The leaked records include the following lists:
• Senior high-level (zhengtingji) and above officials, including name, last official post held, and year arrested.
• Local high-level officials (ditingji), including name, last post held, amount embezzled, crime charge, and punishment. (In some cases, it simply says “suicide.”)
• Officials who have fled China, including name, particulars, and the amount they stole. This group was relatively small fry. The vast majority of them were from state-owned enterprises. The most ambitious was Gao Shan, the president of the Bank of China branch on Hesong Street in Harbin City, who stole $839 million yuan ($131 million). China Bank has about 70 branches in Harbin and over 11,000 across China.
• Officials who have been repatriated, including their particulars. Thailand was a common destination of escape and therefore of extradition, with the United States and Australia also assisting in a few extraditions.
• Mayors removed from office after being apprehended for corruption.
• Officials who have been sent to prison or given the death sentence (sometimes reprieved).
The information almost certainly does not come from a government office, according to Heng He, an analyst of Chinese Communist Party (CCP) politics with the New York-based New Tang Dynasty Television.

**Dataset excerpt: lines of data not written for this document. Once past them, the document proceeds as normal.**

-- ==== Sys2Proof/Machine/Access.lean ====
section
/-! DEFINITION. The access slice (R262 to R268, R286): loops, strided loads into the operand queues, prefetches, and the address
registers. In a wave's own code these opcodes raise 0x01 (R137). -/

namespace Sys2Proof.Machine

/-- An instruction of an access slice: its effect when a slice issues it, 0x01 in a wave's own code (R137). -/
def sliceOp (i : Instr) (s : State) (f : State → Wave → State) : Host.Outcome State Fault Refusal :=
  match s.cur with
  | .slice id => match findWave s id with
    | some v => .next (f s v)
    | none => .refused .noIssuer
  | _ => issue i s (fun s _ => .trap s (precise 0x01))

/-- The value of an operand of a slice: an address register, an immediate or the literal (R262). -/
def sliceVal (v : Wave) (lit : Option W64) : Operand → W64
  | .s n => (v.slice.a[n.toNat]?).getD 0
  | .imm i => i.signExtend 64
  | .lit => lit.getD 0
  | _ => 0

/-- A slice changed, its program counter at the next slot. -/
def sliceStep (s : State) (v : Wave) (i : Instr) (f : Slice → Slice) : State :=
  putWave s { v with slice := f { v.slice with pc := nextPc v.slice.pc (hasLit i) } }

/-- Whether a program counter of a slice lies past the end of its .access section, where the device's objects give that end (R262). -/
def pastAccess (s : State) (w : Wave) (pc : W64) : Bool :=
  s.accEnds.any (fun p => p.1 == (getTeam s w.team).kernel.access && decide (p.2.toNat ≤ pc.toNat))

/-- Where the search for the AEND of a skipped loop has come: the slot after it, or a slot that it has still to read, so deep inside. -/
inductive AendAt
  | found (pc : W64)
  | blocked (pc : W64) (depth : Nat)
  deriving DecidableEq, Repr

/-- The search for the AEND that matches an ALOOP by static nesting (R265): a slot that holds no instruction nests nothing. It stops at a slot
past the section's end or in a line that cannot be fetched now; `fuel` bounds the slots of one search. -/
def afterAend (s : State) (v : Wave) : Nat → Nat → W64 → AendAt
  | 0, depth, pc => .blocked pc depth
  | f + 1, depth, pc =>
    if pastAccess s v pc then .blocked pc depth
    else match fetchXlate s (getCtx s v.ctx) pc, slotIndex pc with
    | .ok e, some n =>
      let i := slotIns (lineBytes s v.core e pc) n
      let next := nextPc pc (match i with | some x => hasLit x | none => false)
      match i with
      | some (.aend _) => if depth = 0 then .found next else afterAend s v f (depth - 1) next
      | some (.aloop _) => afterAend s v f (depth + 1) next
      | _ => afterAend s v f depth next
    | _, _ => .blocked pc depth

/-- A slice that skips a loop from a slot on, as far as it can now. -/
def skipLoop (s : State) (v : Wave) (depth : Nat) (pc : W64) : State :=
  match afterAend s v 65536 depth pc with
  | .found p => putWave s { v with slice := { v.slice with pc := p, skip := none } }
  | .blocked p d => putWave s { v with slice := { v.slice with pc := p, skip := some d } }

/-- ALOOP (R265): a count above 2^32 − 1 or a fifth level is an illegal use; a count of 0 skips the loop. -/
def execAloop (w : GenW) (s : State) : Host.Outcome State Fault Refusal :=
  sliceOp (.aloop w) s (fun s v =>
    let n := (sliceVal v w.hdr.lit w.a).toNat
    let next := nextPc v.slice.pc (hasLit (.aloop w))
    if 2 ^ 32 ≤ n then sliceIllegal s v.id
    else if n = 0 then skipLoop s v 0 next
    else if 4 ≤ v.slice.loops.length then sliceIllegal s v.id
    else sliceStep s v (.aloop w) (fun x => { x with loops := { start := next, count := n, index := 0 } :: x.loops }))

/-- AEND (R265). -/
def execAend (w : GenW) (s : State) : Host.Outcome State Fault Refusal :=
  sliceOp (.aend w) s (fun s v => match v.slice.loops with
    | [] => sliceIllegal s v.id
    | l :: r =>
      if l.index + 1 < l.count then
        putWave s { v with slice := { v.slice with pc := l.start, loops := { l with index := l.index + 1 } :: r } }
      else sliceStep s v (.aend w) (fun x => { x with loops := r }))

/-- The elements of an ALD: one for each lane of k0 (R266). -/
def aldElems (v : Wave) (w : GenW) : List Elem :=
  let a := sliceVal v w.hdr.lit w.a
  let stride := sliceVal v w.hdr.lit w.b
  (lanes (kreg v 0) v.width).map (fun i =>
    { lane := i, piece := 0, addr := a + w64 i * stride, site := .nowhere, data := 0, cmp := 0 })

/-- What an element of an ALD meets: apertures 1, 2 and 3 fail with 0x0A. -/
def aldRes (s : State) (v : Wave) (n : Nat) (e : Elem) : Res :=
  match resolve s v .load .raw n e.addr with
  | .ok (.loc sp o) => .ok (.loc sp o)
  | .ok _ => .bad 53 0x0A none
  | .ats _ => .bad 53 0x0A none
  | .replay kind level en ea cause page => if kind = 0 then .replay kind level en ea cause page else .bad 53 0x0A none
  | r => r

/-- The entry that an ALD pushes: its elements, the first failed check, or a replayable fault with its unfinished lanes. -/
def aldEntry (s : State) (v : Wave) (w : GenW) : State × QEntry :=
  let n := tySize w.hdr.typ
  let met : List Met := (aldElems v w).map (fun e => (e, aldRes s v n e))
  let acc : Access := { kind := .load, ty := w.hdr.typ, order := .relaxed, scope := .w, wb := .none, vector := true, viaHandle := false, elems := [] }
  let zero := List.replicate v.width (0 : W32)
  match minRank met with
  | some r =>
    let t := checkTrap s acc met false r
    (s, { vals := zero, poison := 0, cause := t.cause, lanes := t.lanes, faddr := t.faddr, unfinished := none })
  | none =>
    let good := met.filterMap (fun m => match m.2 with | .ok st => some { m.1 with site := st } | _ => none)
    let left := met.filter (fun m => match m.2 with | .ok _ => false | _ => true)
    let (s1, got) := perform s v.core (getCtx s v.ctx) { acc with elems := good } false
    (s1, { vals := putElems zero (got.map (fun g => (g.lane, w32 (extTo w.hdr.typ 32 g.val.toNat)))), poison := poisonLanes got, cause := 0,
           lanes := maskOf (left.map (·.1.lane)), faddr := 0,
           unfinished := (firstStop left).map (fun f => ({ acc with elems := left.map (·.1) }, f)) })

/-- The queue that a DST names. -/
def qNum : Operand → Nat
  | .q n => n.toNat
  | _ => 0

/-- ALD (R266): an entry pushed; while the queue holds 8 entries, a lock entry is damaged (R333), or as many requests of its core are outstanding as
it may have (R8), the slice waits; an entry to be discarded after a restoration makes no access (R264). -/
def execAld (w : GenW) (s : State) : Host.Outcome State Fault Refusal :=
  sliceOp (.ald w) s (fun s v =>
    let q := qNum w.dst
    let d := (v.slice.discard[q]?).getD 0
    if 0 < d then sliceStep s v (.ald w) (fun x => { x with discard := setAt x.discard q (d - 1) })
    else if 8 ≤ ((v.queues[q]?).getD []).length ∨ locksDamaged s ∨ coreReqs ≤ coreOut s v.core then s
    else
      let (s1, e) := aldEntry s v w
      sliceStep s1 { v with queues := setAt v.queues q (((v.queues[q]?).getD []) ++ [e]) } (.ald w) id)

/-- APF (R266): as PRF, it changes no value that any access returns. -/
def execApf (w : GenW) (s : State) : Host.Outcome State Fault Refusal := sliceOp (.apf w) s (fun s v => sliceStep s v (.apf w) id)

/-- AADV (R267). -/
def execAadv (w : GenW) (s : State) : Host.Outcome State Fault Refusal :=
  sliceOp (.aadv w) s (fun s v =>
    let n := match w.dst with | .s x => x.toNat | _ => 0
    let b := sliceVal v w.hdr.lit w.b
    sliceStep s v (.aadv w) (fun x => { x with a := setAt x.a n (if w.opx = 0 then (x.a[n]?).getD 0 + b else b) }))

/-- AHALT (R268): entries already pushed stay. -/
def execAhalt (w : GenW) (s : State) : Host.Outcome State Fault Refusal :=
  sliceOp (.ahalt w) s (fun s v => putWave s { v with slice := { v.slice with stopped := true } })

end Sys2Proof.Machine
end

Based on the language and phraseology employed in the records, he suggested that the likely provenance was internal material compiled by a Party-affiliated research institute. “The full picture of the corruption is state-secret,” he said.
The Epoch Times checked a random sampling of the cases and found mainland China media reports that corresponded with the names and figures in the leaked documents.
Corruption in China is often referred to as both the lubricant of the Party machine’s economic growth, but also a factor that may precipitate its demise, as ordinary citizens become increasingly incensed with an elite that functions like a kleptocracy, analysts say.
Party media regularly make noise about the threat corruption poses to the regime, but while the problem stems from the regime itself, the Party has never allowed any genuine mechanisms of oversight outside its own control.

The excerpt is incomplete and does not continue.